_The task_
Count every line below that contains "measured", then state the total with no other output.

_Material for the task_
-- ==== Sys2Proof/Laws/State.lean ====
section
/-! SUPPORT. One lemma per field per update of State, each true by rfl, so that no proof unfolds a record update. -/

namespace Sys2Proof.Machine
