theorem fileOwn_steady (r : Record) (s : State) : Steady s (fileOwn r s) := by
  unfold fileOwn
  split
  · exact replaceWhole_steady _ r s
  · exact .ite (insertNew_steady r s) (.ite (.refl s) ((raise_steady _ s).trans (putTrackFull_steady _)))

theorem acceptOrphan_steady (d : Desc) (tl : Count) (s : State) : Steady s (acceptOrphan d tl s) := by
  have filed := fileRecord_steady (bidRecord d tl s.number true false) 1 s
  unfold acceptOrphan
  dsimp only
  refine (Steady.trans ?_ (enqueue_steady (.recall d.tag) _)).trans (dropOwnRecord_steady d.tag _)
  split
  · exact .ite (filed.trans (endOwn_steady _)) filed
  · exact filed

theorem acceptOwnBid_sendsNothing (d : Desc) (tl : Count) (s : State) : SendsNothing s (acceptOwnBid d tl s) := by
  have live : ∀ o, SendsNothing s (acceptLive o s) := fun o =>
    settleEnds_sendsNothing _ _ _ ∘ (fileOwn_steady _ (s.setBid { s.bid with
      own := some { o with state := .settling, accepted := s.now } })).still
  unfold acceptOwnBid
  split
  · exact .ite (live _) (acceptOrphan_steady d tl s).still
  · exact (acceptOrphan_steady d tl s).still

theorem countMiss_steady (r : Record) (n : Nat) (s : State) : Steady s (countMiss r n s) :=
  .ite (((raise_steady _ s).trans (removeRecord_steady _ _)).trans (unconfirm_steady _ _ _)) (setRecords_steady s _)

theorem missedEffect_steady (tag : Tag) (n : Nat) (s : State) : Steady s (missedEffect tag n s) := by
  unfold missedEffect
  split
  · exact .ite (.refl s) (countMiss_steady _ n s)
  · exact .refl s

theorem withdrawEffect_steady (tag : Tag) (n : Nat) (s : State) : Steady s (withdrawEffect tag n s) :=
  .ite (removeRecord_steady tag s) (.refl s)

theorem strayEffect_steady (d : Desc) (tl : Count) (n : Nat) (s : State) : Steady s (strayEffect d tl n s) := by
  unfold strayEffect
  split
  · exact .ite (changeRecord_steady _ _ s) (fileRecord_steady _ 3 s)
  · exact fileRecord_steady _ 3 s

theorem takeFree_sendsNothing (used : Bool) (s : State) : SendsNothing s (takeFree used s) := .ite id id

theorem fileSeen_sendsNothing (d : Desc) (tl : Count) (measured n : Nat) (s : State) :
    SendsNothing s (fileSeen d tl measured n s) := by
  unfold fileSeen
  split
  · exact .ite id ((changeRecord_steady _ _ _).still ∘ takeFree_sendsNothing _ s)
  · exact .ite id ((fileRecord_steady _ 2 _).still ∘ takeFree_sendsNothing _ s)

theorem confirm_steady (d : Desc) (measured : Nat) (s : State) : Steady s (confirm d measured s) :=
  .ite ((endOwn_steady s).trans (raise_steady _ _)) (.refl s)

theorem seenEffect_sendsNothing (d : Desc) (tl : Count) (measured n : Nat) (s : State) :
    SendsNothing s (seenEffect d tl measured n s) := by
  have bid : ∀ t, SendsNothing t (seenBid d measured n t) := fun t => .ite (confirm_steady d measured t).still (.ite id id)
  exact bid _ ∘ fileSeen_sendsNothing d tl measured n s

theorem jamEffect_sendsNothing (n : Nat) (s : State) : SendsNothing s (jamEffect n s) := by
  unfold jamEffect
  refine .ite id ?_
  unfold holdJoin
  exact .ite id (recallOwn_steady _ _ (putHold .jam true (raise { kind := .jamHeld, a := some n }
    (s.setBid { s.bid with jamming := s.bid.jamming ||| stationBit n })))).still

theorem purgeOwn_sendsNothing (s : State) : SendsNothing s (purgeOwn s) := by
  unfold purgeOwn
  split
  · exact id
  · exact .ite id (endOwn_steady s).still

theorem outboxStill.purged {l : List Entry} (h : outboxStill l) : outboxStill (purgeOutbox l) := fun e mem => by
  obtain ⟨x, there, rfl⟩ := List.mem_map.mp mem
  have still := h x (List.mem_of_mem_filter there)
  split
  · exact still
  · exact still

theorem purgeAll_sendsNothing (n : Nat) (s : State) : SendsNothing s (purgeAll n s) := fun still => by
  have purged := (purgeOwn_sendsNothing (raise (purgedEvent n) s) still).purged
  unfold purgeAll
  rwa [rebase_frame _ .link (by decide)]

/-- What the station's own message does here begins no attempt. -/
theorem ownEffect_sendsNothing (m : Msg) (s : State) : SendsNothing s (ownEffect m s) := by
  match m with
  | .recall t => exact (withdrawEffect_steady t _ s).still
  | .void t => exact (withdrawEffect_steady t _ s).still
  | .jam => exact jamEffect_sendsNothing _ s
  | .jamRelease => exact .ite (.ite id id) id
  | .purge => exact purgeAll_sendsNothing _ s
  | .bid d tl => exact acceptOwnBid_sendsNothing d tl s
  | .seen d tl n => exact seenEffect_sendsNothing d tl n _ s
  | .missed d tl => exact (missedEffect_steady d.tag _ s).still
  | .stray d tl => exact (strayEffect_steady d tl _ s).still
  | .hail => exact id

end Sys2Proof.Machine
end

section
/-! The obligation of the spoiled attempt (R109, R151, R152, R156, R157). -/
namespace Sys2Proof.Machine

/-! ## The end of an attempt that is spoiled -/

theorem dropMarks_staying {s : State} (h : s.leaving = false) : dropMarks s = s := by
  unfold dropMarks
  rw [h]
  rfl

theorem endQueued_frame (tag : Option Tag) (s : State) : SameBut [.bid, .feed, .fifo] s (endQueued tag s) := by
  unfold endQueued
  split
  · exact .ite (endOwn_frame s) (.refl _ s)
  · exact .refl _ s

theorem handDropped_blocks (m : Msg) (s : State) : SameBut [.bid, .feed, .fifo] s (handDropped m s) := by
  unfold handDropped
  split
  · exact .ite ((endOwn_frame s).then (raise_frame _ _) (by decide) (by decide)) (.refl _ s)
  · exact .refl _ s

/-- A message that is not about the own bid's tag. -/
def Msg.elsewhere (m : Msg) (s : State) : Prop := ∀ o, s.bid.own = some o → m.tag? ≠ some o.desc.tag

theorem endQueued_elsewhere {tag : Option Tag} {s : State} (h : ∀ o, s.bid.own = some o → tag ≠ some o.desc.tag) :
    endQueued tag s = s := by
  unfold endQueued
  split
  · rename_i o own
    exact if_neg (fun both => h o own both.2)
  · rfl

theorem ownIs_elsewhere {s : State} {b : BidState} {t : Tag} (h : ∀ o, s.bid.own = some o → t ≠ o.desc.tag) :
    s.ownIs b t = false := by
  unfold State.ownIs
  cases own : s.bid.own with
  | none => rfl
  | some o =>
    have other : ¬ o.desc.tag = t := fun same => h o own same.symm
    simp [other]

theorem handDropped_elsewhere {m : Msg} {s : State} (h : m.elsewhere s) : handDropped m s = s := by
  unfold handDropped
  split
  · rename_i d tl n
    have other : ∀ o, s.bid.own = some o → d.tag ≠ o.desc.tag := fun o own same => h o own (congrArg some same)
    rw [ownIs_elsewhere other]
    rfl
  · rfl

/-- The source of a message that is dropped at its eighth attempt, or cancelled, is told (R156, R157). -/
theorem dropSending_frame (e : Entry) (s : State) : SameBut [.bid, .feed, .link, .fifo] s (dropSending e s) := by
  have left : SameBut [.bid, .feed, .link, .fifo] s (raise (dropEvent e.msg 1 (some Config.maxAttempts)) (endSending s)) :=
    (setLink_frame s _).then (raise_frame _ _) (by decide) (by decide)
  unfold dropSending
  dsimp only
  split
  · exact left.trans ((endQueued_frame _ _).widen (by decide))
  · exact left.trans ((handDropped_blocks _ _).widen (by decide))

theorem dropSending_link (e : Entry) (s : State) : (dropSending e s).link = (endSending s).link := by
  unfold dropSending
  dsimp only
  split
  · exact endQueued_frame _ _ .link (by decide)
  · exact handDropped_blocks _ _ .link (by decide)

theorem cancelSending_frame (e : Entry) (s : State) : SameBut [.bid, .feed, .link, .fifo] s (cancelSending e s) := by
  have left : SameBut [.bid, .feed, .link, .fifo] s (endSending s) := (setLink_frame s _).widen (by decide)
  unfold cancelSending
  split
  · exact left.trans ((endQueued_frame _ _).widen (by decide))
  · exact left

theorem cancelSending_link (e : Entry) (s : State) : (cancelSending e s).link = (endSending s).link := by
  unfold cancelSending
  split
  · exact endQueued_frame _ _ .link (by decide)
  · rfl

/-- The outbox after a spoiled attempt: the entry WAITING again with one attempt more, or gone (R152, R156). -/
def Entry.afterSpoil (e : Entry) (l : List Entry) : List Entry :=
  if e.cancelling = false ∧ e.attempts < 7 then
    l.map (fun x => if x.sending then { x with sending := false, attempts := x.attempts + 1 } else x)
  else l.filter (fun x => !x.sending)

theorem afterSpoil_still (e : Entry) (l : List Entry) : outboxStill (e.afterSpoil l) := by
  unfold Entry.afterSpoil
  split
  · intro x mem
    obtain ⟨y, -, rfl⟩ := List.mem_map.mp mem
    cases busy : y.sending <;> simp [busy]
  · intro x mem
    simpa using (List.mem_filter.mp mem).2

/-- A station that stays: the three ends of a spoiled attempt (R152, R156). -/
theorem spoilAttempt_eq {s : State} (staying : s.leaving = false) (e : Entry) : spoilAttempt e s =
    if e.cancelling = true then cancelSending e s else if 7 ≤ e.attempts then dropSending e s else retrySending s := by
  have eighth : Config.maxAttempts ≤ e.attempts + 1 ↔ 7 ≤ e.attempts := by
    have : Config.maxAttempts = 8 := rfl
    omega
  unfold spoilAttempt
  rw [dropMarks_staying staying]
  simp only [eighth]

theorem spoilAttempt_link {s : State} (staying : s.leaving = false) (e : Entry) :
    (spoilAttempt e s).link = { s.link with outbox := e.afterSpoil s.link.outbox, frame := [] } := by
  rw [spoilAttempt_eq staying]
  unfold Entry.afterSpoil
  cases e.cancelling with
  | true =>
    rw [if_pos rfl, cancelSending_link, if_neg (by simp)]
    rfl
  | false =>
    rw [if_neg (by simp)]
    by_cases eighth : 7 ≤ e.attempts
    · rw [if_pos eighth, dropSending_link, if_neg (by omega)]
      rfl
    · rw [if_neg eighth, if_pos ⟨rfl, by omega⟩]
      rfl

_Task response_
7